What you should do> Report all lines in the records that hold the string "missing".

Data shown>
══════

/-- The PAGEF of a split that is parked at an address: of its fetch, or of the access that its instruction makes once for its lanes (R308). -/
def pageTrap (g : Group) (p : Split) (va : W64) : Trap :=
  if p.left = 0 ∨ va = p.pc then { split := p.idx, cause := .pagef, pc := p.pc, mask := p.mask, addr := va }
  else
    { split := p.idx, cause := .pagef, pc := p.pc, mask := g.guarded p, addr := va
      recs := (lanesOf (g.guarded p)).map fun l => { addr := va, lane := l, cause := .pagef, sz := 3, win := fldN va 56 4, opc := fldN p.ir 56 8 } }

/-- A split whose fetch, whose buffer or whose trap frame was parked goes on, or takes PAGEF (R308, R326). -/
def State.resumeSplit (s : State) (g : Group) (p : Split) (fail : Bool) (va : W64) : State :=
  let pend := g.pending.find? (·.split == p.idx)
  match pend, fail with
  | some t, true => s.fatalContext g.gid t.cause.code t.pc
  | some _, false => s.setWait g.gid p.idx .trapped
  | none, true => (s.setWait g.gid p.idx .none).trapGroup g.gid (pageTrap g p va)
  | none, false => s.setWait g.gid p.idx .none

/-- Parked fetches resume; of several that fail, the lowest split's trap is entered first (R331). -/
def State.resumeFetches (s : State) (ctx page : Nat) (fail : Bool) : State :=
  (s.groups.filter (·.ctx == ctx)).foldl (fun t g => (sortOn (·.idx) g.splits).foldl (fun t p =>
    match p.wait with
    | .fetch va => if inPage page va then t.resumeSplit g p fail va else t
    | _ => t) t) s

/-- Parked copy operations resume (R220). -/
def State.resumeCopies (s : State) (ctx page : Nat) (fail : Bool) : State :=
  s.copies.foldl (fun t c =>
    match c.park with
    | some va =>
      if c.ctx = ctx ∧ inPage page va then
        if fail then t.copyHalt c (t.copyDests c) (.fault .pagef va) else t.setCopy { c with park := none }
      else t
    | none => t) s

/-- Parked drains and rings resume; one that fails ends with PAGEF when the Lathe next turns to it (R244). -/
def State.resumeLathe (s : State) (ctx page : Nat) (fail : Bool) : State :=
  let hit (c : Nat) (park : Option W64) : Bool := c == ctx && park.any (inPage page)
  { s with lathe := s.lathe.map fun o => if hit o.ctx o.park then { o with park := none, failed := if fail then o.park else none } else o
           rings := s.rings.map fun r => if hit r.ctx r.park then { r with park := none, failed := if fail then r.park else none } else r }

/-- Every access parked on a page resumes, and the page's CAM entries are free (R306, R308). -/
def State.resumePage (s : State) (ctx page : Nat) (fail : Bool) : State :=
  let t : State := { s with cam := s.cam.filter fun e => !(e.ctx == ctx && e.page == page) }
  (((t.resumeOps ctx page fail).resumeFetches ctx page fail).resumeCopies ctx page fail).resumeLathe ctx page fail

/-- R308. -/
def execFqrpl (f : VForm) (s : State) : Out :=
  service f s fun m a b =>
    if fldN b 17 47 ≠ 0 ∨ !s.mayName (fldN b 0 16) then s.trap .range m a
    else
      match s.releaseWait 4 m with
      | some t => t
      | none => s.retire.resumePage (fldN b 0 16) (a.toNat % 2 ^ 56 / 0x10000) (bitAt b 16)

/-! ### The ROM's fault service (R309, R310) -/

/-- Whether an address of a context is mapped. -/
def State.mapped (s : State) (ctx va : Nat) : Bool :=
  match s.walk ctx (BitVec.ofNat 64 va) with | .leaf _ _ => true | _ => false

/-- The pages of a span within a region. -/
def spanPages (base len size page va : Nat) : List Nat :=
  let lo := max base (va / size * size)
  let hi := min (base + len) (va / size * size + size)
  (List.range ((hi - lo) / page)).map fun i => lo + page * i

/-- The spans of the neighbourhood prefetcher, from twice the page size up to BLOCK (R310). -/
def State.prefetch (s : State) (ctx base len page : Nat) (template : W64) (exp : Bool) (thresh va : Nat) : List Nat → State
  | [] => s
  | size :: rest =>
    let ps := spanPages base len size page va
    let missing := ps.filter fun p => !s.mapped ctx p
    let t := if thresh * ps.length < (ps.length - missing.length) * 100 then (s.mapPages ctx template exp missing).getD s else s
    t.prefetch ctx base len page template exp thresh va rest

/-- The ROM service serves one fault on an address (R310): it maps the page and its neighbourhood and answers; outside every region it answers with FAIL. The policy of a patch is unspecified (R382). -/
def State.serveFault (s : State) (c : Context) (va : Nat) : State :=
  let page64 := va / 0x10000
  if s.mapped c.id va then s.resumePage c.id page64 false
  else
    match c.demand.find? fun d => decide (d.1 ≤ va) && decide (va < d.1 + d.2.1) with
    | none => s.resumePage c.id page64 true
    | some (base, len, template, exp) =>
      let page := pteBytes template
      let policy := if s.patched then Config.choose s.tick 4500 % 3 else 2
      match s.mapPage c.id (va / page * page) template exp with
      | none => s.resumePage c.id page64 true
      | some t =>
        if policy = 0 then s.resumePage c.id page64 true
        else if policy = 1 then t.resumePage c.id page64 false
        else
          let sizes := ((List.range 26).filter fun k => decide (17 ≤ k) && decide (k ≤ c.logBlock) && decide (page < 2 ^ k)).map (2 ^ ·)
          (t.prefetch c.id base len page template exp c.thresh va sizes).resumePage c.id page64 false

/-- FAULT_SERVICE (R309, R310): the ROM takes the next entry, unless a service serves its context. -/
def execFaultService (s : State) : Out :=
  let slot := s.fqSlot s.fqHead
  if s.fqEmpty then go s
  else
    match s.ctx? (s.mem.num (slot + 8) 2) with
    | none => go s.popFault
    | some c => if c.service.isSome then go s else go (s.popFault.serveFault c (s.mem.num slot 8))

/-! ### Migration (R311, R312) -/

/-- Step 1: WP is set in the leaf at its home, and no TLB keeps the page. -/
def State.protectPage (s : State) (ctx : Nat) (va : W64) : State :=
  match s.walk ctx (BitVec.ofNat 64 (va.toNat % 2 ^ 56)) with
  | .leaf p at' =>
    { s with mem := s.mem.write at' (s.mem.read at' ||| 0x20) }.invalidate (.page ctx (va.toNat % 2 ^ 56 / pteBytes p * pteBytes p) (pteBytes p))
  | _ => s

/-- R311. -/
def execMigr (f : VForm) (s : State) : Out :=
  service f s fun m a b =>
    let c := cUni f s
    let ctx := fldN c 0 16
    let bad : Bool := fldN c 16 48 ≠ 0 || !s.mayName ctx || !bitAt b 0 || (pteD b && pteTier b != 0)
    match s.walk ctx (BitVec.ofNat 64 (a.toNat % 2 ^ 56)) with
    | .leaf p _ =>
      if bad || fldN b 33 2 != fldN p 33 2 then s.trap .range m a
      else if 63 ≤ s.G.count .cpy then s.stall
      else
        let o : CopyOp := { id := s.nextId, gid := s.cur.1, kind := .migr, ctx := s.G.ctx, pc := s.S.pc, core := s.G.core, wg := s.G.wg
                            a := a, b := b, c := c }
        ((({ s.fresh with copies := s.copies ++ [o] } : State).modG fun g => g.raise o.id .cpy).protectPage ctx a).retire
    | _ => s.trap .range m a

/-- A location moved from an old frame to a new one. -/
def moveLoc (old size : Nat) (new : Loc) (l : Loc) : Loc :=
  match l with
  | .mem a => if old ≤ a ∧ a < old + size then new.add (a - old) else l
  | _ => l

/-- Step 2: the bytes, tags and poison marks of a page reach the new frame. -/
def State.copyPage (s : State) (ctx : Nat) (old new : Loc) (size : Nat) : State :=
  let t := match s.selfLoc new with
    | .peer p a => s.sendWrite p a (s.readLoc old size) ctx
    | l => s.writeLoc l (s.readLoc old size)
  match old, new with
  | .mem a, .mem b =>
    { t with tags := (List.range (size / 8)).foldl (fun m i => SMap.set 0 m (b / 8 + i) (SMap.get 0 s.tags (a / 8 + i))) t.tags
             poison := (s.poison.filter fun e => decide (a ≤ e.1) && decide (e.1 < a + size)).foldl
               (fun m e => m.put (b + (e.1 - a)) e.2) (t.poison.filter fun e => !(decide (b ≤ e.1) && decide (e.1 < b + size))) }
  | _, _ => t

══════

Solution below>
    let missing := ps.filter fun p => !s.mapped ctx p
    let t := if thresh * ps.length < (ps.length - missing.length) * 100 then (s.mapPages ctx template exp missing).getD s else s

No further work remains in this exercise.